A review of all the code in a class is always a good way to notice things. I’m troubled by this:

     def restrict(selector)
       result_contents = ""
       each do |my_record, ignored_scope |
         if any_selector_matches(my_record, selector)
           result_contents << my_record.contents
         end
       end
       XSet.new(@record_length, result_contents)
     end

     def any_selector_matches(my_record, selector)
       selector.any? { |selector_record, selector_scope |
         match(my_record, selector_record)
       }
     end

The issue is that any_selector_matches is a “utility method”. It doesn’t access any of the member variables of the class, or send any messages to self. What’s the problem? We should ask the selector, an XSet, whether it matches our record:

     def restrict(selector)
       result_contents = ""
       each do |my_record, ignored_scope |
         if selector.matches(my_record)
           result_contents << my_record.contents
         end
       end
       XSet.new(@record_length, result_contents)
     end

     def matches(a_record)
       any? { |selector_record, selector_scope |
         match(a_record, selector_record)
       }
     end

Much better. Instead of asking ourselves whether the selector set matches our record, we ask the selector set whether it matches our record. That’s an improvement. I’m a little troubled now by the similarity of names in methods “matches” and “match”. I’ll reflect on that later. My tests are green, and I’m tired. Time for a rest. Let’s reflect, then get out of here.

Reflection

We started with a small implementation, with an eye to improving the code. We wrote a test for “each”, implemented it, and then also tested “detect”. Very fine.

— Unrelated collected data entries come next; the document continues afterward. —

/-- A code above 4 names no state (R124). -/
theorem stateOfCode_eq_none {c : Byte} (h : 5 ≤ c.toNat) : stateOfCode c = none := by
  rw [Option.eq_none_iff_forall_ne_some]
  intro ls hc
  have := stateOfCode_some_le hc
  omega

/-- `SETST` of an unrecognized code raises `Diag(BadState)` and takes one tick (40_line_state.md R143, R149). -/
theorem exec_setSt_unrecognized {c : Byte} (h : stateOfCode c = none) :
    exec (.setSt c) s = .next ((s.raiseDiag diagBadState).occupy oneTick) := by
  simp [exec, execSetSt, h]

/-- Settles O4: each word is its command's encoding, and no code above 4 names a state. -/
theorem operandsAlwaysLegal : Obligations.OperandsAlwaysLegal := by
  unfold Obligations.OperandsAlwaysLegal
  have hWord : ∀ i op arg, encode i = commandWord op arg → decode ((op ++ 0#4 : Byte) ++ arg) = .ok i := by
    intro i op arg h
    rw [← commandWord_eq_append, ← h, decode_encode]
  exact ⟨fun c => hWord (.setSt c) 4#4 c rfl, fun b => hWord (.wChar b) 6#4 b rfl, fun n => hWord (.advH n) 0xD#4 n rfl,
    fun c s hc => exec_setSt_unrecognized (stateOfCode_eq_none hc)⟩

end Sys2Proof.Machine
end

section
/-!
PROOFS. How long a command occupies the port (30_encoding.md R102, R103; 70_reset_and_hazards.md R286; 41_transmit.md R166), and the host's act
rule by rule (30_encoding.md R103).
-/

namespace Sys2Proof.Machine

variable {i : Instr} {io : TickIn} {s t : State}

/-! ### Durations -/

/-- An operation continued for the same duration whatever its value. -/
theorem hrem_of_withValue {α : Type} {r : Except Fault α} {k : α → State} {n : Nat}
    (h : withValue r (fun v => .next (k v)) = .next t) (hk : ∀ v, (k v).hrem = n) : t.hrem = n := by
  obtain ⟨v, -, hv⟩ := withValue_next h
  cases hv
  exact hk v

/-- A query that answers at once in one case, and otherwise through an operation, lasts one tick if the operation's end does. -/
theorem hrem_of_answer_or {α : Type} {b : Bool} {w : Word} {r : Except Fault α} {k : α → State}
    (h : (if b then .next (s.answer w) else withValue r (fun v => .next (k v))) = (.next t : Result))
    (hk : ∀ v, (k v).hrem = 0) : t.hrem = 0 := by
  split at h
  · cases h
    rfl
  · exact hrem_of_withValue h hk

/-- `SETST 4` lasts as long as `BEGIN`, and every other code one tick, recognized or not (40_line_state.md R144, R149). -/
theorem execSetSt_hrem {c : Byte} (h : execSetSt c s = .next t) : t.hrem = duration s.cfg (.setSt c) - 1 := by
  have hFour : stateOfCode c = some .interruptEnabled ↔ c = 4#8 := stateOfCode_eq_some_iff
  unfold execSetSt at h
  split at h <;> cases h
  · next hc => simp [duration, hFour.1 hc]
  · next hOther hc =>
    have hNot : c ≠ 4#8 := fun h4 => hOther (Option.some.inj (hc.symm.trans (hFour.2 h4)))
    simp [duration, hNot]
  · next hc =>
    have hNot : c ≠ 4#8 := fun h4 => by simp [hFour.2 h4] at hc
    simp [duration, hNot]

/-- A command that answers a next state leaves `HREM` at its duration less one. -/
theorem exec_hrem (h : exec i s = .next t) : t.hrem = duration s.cfg i - 1 := by
  cases i with
  | setSt c => exact execSetSt_hrem h
  | avail | peek | read => exact hrem_of_answer_or h fun _ => rfl
  | endLf | endCr => exact hrem_of_withValue h fun _ => rfl
  | beginRx | endRx | hold | wake | wChar b | flush | advH n | hasOvf | hasPe => cases h; rfl

/-- Settles O35: one command at a time. -/
theorem commandsLastTheirDuration : Obligations.CommandsLastTheirDuration := by
  unfold Obligations.CommandsLastTheirDuration
  exact fun i s t => exec_hrem

theorem totalTicks_eq_sum (c : Cfg) (l : List Instr) : totalTicks c l = (l.map (duration c)).sum := by
  induction l with
  | nil => rfl
  | cons i rest ih => simp [totalTicks, ih]

/-- Characters sent back to back take ten bit periods each (41_transmit.md R165). -/
theorem totalTicks_map_wChar (c : Cfg) (text : List Byte) : totalTicks c (text.map .wChar) = 10 * c.tBitTx * text.length := by
  induction text with
  | nil => rfl
  | cons b rest ih =>
    simp only [List.map_cons, totalTicks, duration, frameTicks, ih, List.length_cons]
    ring

/-- Settles O34: the ticks of the wake, of the characters and of `SETST` add up. -/
theorem sendCmdExpansion : Obligations.SendCmdExpansion := by
  unfold Obligations.SendCmdExpansion
  intro c text
  refine ⟨rfl, by simp [sendCmd], ?_⟩
  have hSum : totalTicks c (sendCmd text) = wakeTicks c + totalTicks c (text.map .wChar) + oneTick := by
    simp [totalTicks_eq_sum, sendCmd, duration, Nat.add_assoc]
  rw [hSum, totalTicks_map_wChar]
  rfl

/-! ### The host's act -/

/-- A free port to which nothing is presented only ends the pulses. -/
theorem hostAct_idle (hFree : s.hrem = 0) (hValid : io.cmdValid = false) : hostAct io s = .next s.clearPulses := by
  simp [hostAct, hFree, hValid]

/-- A free port performs the word presented. -/
theorem hostAct_free (hFree : s.hrem = 0) (hValid : io.cmdValid = true) : hostAct io s = performWord io.cmdWord s.clearPulses := by
  simp [hostAct, hFree, hValid]

theorem performWord_of_ok {w : Word} (h : decode w = .ok i) : performWord w s = exec i s := by
  simp [performWord, h]

/-- A busy tick of a command without a waveform only counts down. -/
theorem continueCommand_silent (hSilent : s.wsegs = []) : s.continueCommand = { s with hrem := s.hrem - 1 } := by
  simp only [State.continueCommand, hSilent, if_true, ite_self]

/-- A busy tick of a waveform drives its next level; the port's last one ends it (41_transmit.md R160). -/
theorem continueCommand_wave {l : Level} (hBusy : 0 < s.hrem) (hPlays : s.wsegs ≠ [])
    (hLevel : waveLevel s.wsegs (s.wpos + 1) = some l) :
    s.continueCommand =
      { s with
        hrem := s.hrem - 1
        wpos := if s.hrem = 1 then 0 else s.wpos + 1
        wsegs := if s.hrem = 1 then [] else s.wsegs
        txData := l } := by
  have hLast : s.hrem - 1 = 0 ↔ s.hrem = 1 := by omega
  simp [State.continueCommand, hPlays, driven, hLevel, hLast]

/-- The host's act does not touch the `cmd_ready` port. -/
theorem hostAct_cmdReady (h : hostAct io s = .next t) : t.cmdReady = s.cmdReady :=
  hostAct_keeps (P := fun u => u.cmdReady = s.cmdReady) h rfl (fun _ hu => hu) (fun _ _ hu => hu) (fun _ _ hu => hu)
    (fun _ _ _ _ hu hv => exec_keeps (P := fun u => u.cmdReady = s.cmdReady) hv hu)

/-- A tick without reset shows `cmd_ready` as it was set at the tick's start, from the port's occupation there (10_state.md R55). -/
theorem step_cmdReady (h : step s = .next t) (hRst : s.currentIn.rst = false) : t.cmdReady = decide (s.hrem = 0) :=
  step_keeps_without_reset (P := fun u => u.cmdReady = decide (s.hrem = 0)) h hRst rfl
    (fun _ _ _ hu hv => (hostAct_cmdReady hv).trans hu)
    (fun _ _ hu hv => decoderAct_keeps (P := fun u => u.cmdReady = decide (s.hrem = 0)) hv hu)

/-- `cmd_ready` is 1 exactly in a tick without reset that starts with a free port. -/
theorem step_cmdReady_iff (h : step s = .next t) : t.cmdReady = true ↔ s.hrem = 0 ∧ s.currentIn.rst = false := by
  cases hRst : s.currentIn.rst with
  | true => simp [step_with_reset h hRst]
  | false => simp [step_cmdReady h hRst]

/-- Settles O6: the branches of `hostAct` one by one, and `cmd_ready` through the tick. -/
theorem hostActFollowsItsRule : Obligations.HostActFollowsItsRule := by
  unfold Obligations.HostActFollowsItsRule
  refine ⟨fun io s => ⟨fun hBusy hSilent => ?_, fun l hBusy hPlays hLevel => ?_, hostAct_idle, fun i hFree hValid hDecode => ?_,
    fun r hFree hValid hDecode => ?_⟩, fun s => rfl, fun s t => step_cmdReady_iff⟩
  · rw [hostAct_busy io hBusy, continueCommand_silent (s := s.clearPulses) hSilent]
    rfl
  · rw [hostAct_busy io hBusy, continueCommand_wave (s := s.clearPulses) hBusy hPlays hLevel]
    rfl
  · have hAct : hostAct io s = exec i s.clearPulses := by rw [hostAct_free hFree hValid, performWord_of_ok hDecode]
    exact ⟨hAct, fun t ht => exec_hrem (s := s.clearPulses) (hAct.symm.trans ht)⟩
  · rw [hostAct_free hFree hValid, performWord_of_error hDecode]
    rfl

end Sys2Proof.Machine
end

section
/-!
PROOFS. The Line State Controller (40_line_state.md R141 to R149): what `SetState` writes, and the whole next state of `BEGIN`, `END`, `HOLD` and
`SETST`.
-/

namespace Sys2Proof.Machine

variable {c : Byte} {s : State}

/-! ### `SetState` -/

/-- Settles O25: each arm of the case distinction is a row of R142's table. -/
theorem setStateWrites : Obligations.SetStateWrites := by
  unfold Obligations.SetStateWrites
  intro s ls
  cases ls with
  | disabled | holding | transmitting | listening | interruptEnabled => rfl

/-! ### `BEGIN`, `END` and `HOLD` -/

/-- When `BEGIN` clears `PERR` (R146). -/
theorem beginClears_iff (s : State) : beginClears s = true ↔ s.cfg.beginClear = .always ∨ s.lineState = .disabled := by
  simp [beginClears]

/-- `BEGIN`'s conditional clearing writes `PERR` and nothing else. -/
theorem beginClear_eq (s : State) :
    s.beginClear = { s with perr := if s.cfg.beginClear = .always ∨ s.lineState = .disabled then false else s.perr } := by
  simp only [State.beginClear, ← beginClears_iff]
  cases beginClears s <;> simp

Then we looked for ways to use our new ability to iterate cleanly to improve the existing code. That led us to improve the restrict method profoundly, from this:

     def restrict(selector)
       result_contents = ""
       for scope in record_range
         for selector_scope in selector.record_range
           if match(scope, selector, selector_scope)
             result_contents << record(scope).contents
             break
           end
         end
       end
       XSet.new(@record_length, result_contents)
     end

Ultimately all the way to this:

     def restrict(selector)
       result_contents = ""
       each do |my_record, ignored_scope |
         if selector.matches(my_record)
           result_contents << my_record.contents
         end
       end
       XSet.new(@record_length, result_contents)
     end

Along the way, we used the any? iterator, extracted a method to clean up restrict, and simplified restrict further by using the iterator “each”. Then we cleaned up the calling sequence in match, improving it from this:

     def match(scope, match_set, match_scope)
      record1 = self.record(scope)
      record2 = match_set.record(match_scope)
      record2.subset?(record1)
    end

To this:

     def match(my_record, selector_record)
       selector_record.subset?(my_record)
     end

All in all, a noticeable improvement. Perhaps most interesting is that I didn’t get into any deep trouble anywhere along the way. The tests kept me safe, and I remembered to write a new one when I needed it.

Quite enough for one session. Ricia should be home soon, and it’s time for a little rest and then some dinner. See you next time!


  1. A little mantra that I try to remember to say before I start programming. It helps me remember … to begin with a test.

  2. Constant Reader CW observed that the use of the value 2 in test_each seems redundant, as does returning the scope from the each method. He proposed simplifying the code accordingly. That turns out not to be appropriate. The key difference between Classical Set Theory and Extended Set Theory is that elements of XSets have “scopes”, the little superscripts on top of the elements, as in, for example, { a0, b1, c2 }. The set {x1} does not equal the set {x2}. In particular, the relations I’m working with at the moment are intended to be vectors – n-tuples – of records, and as such, each record needs its own unique scope index, starting from zero.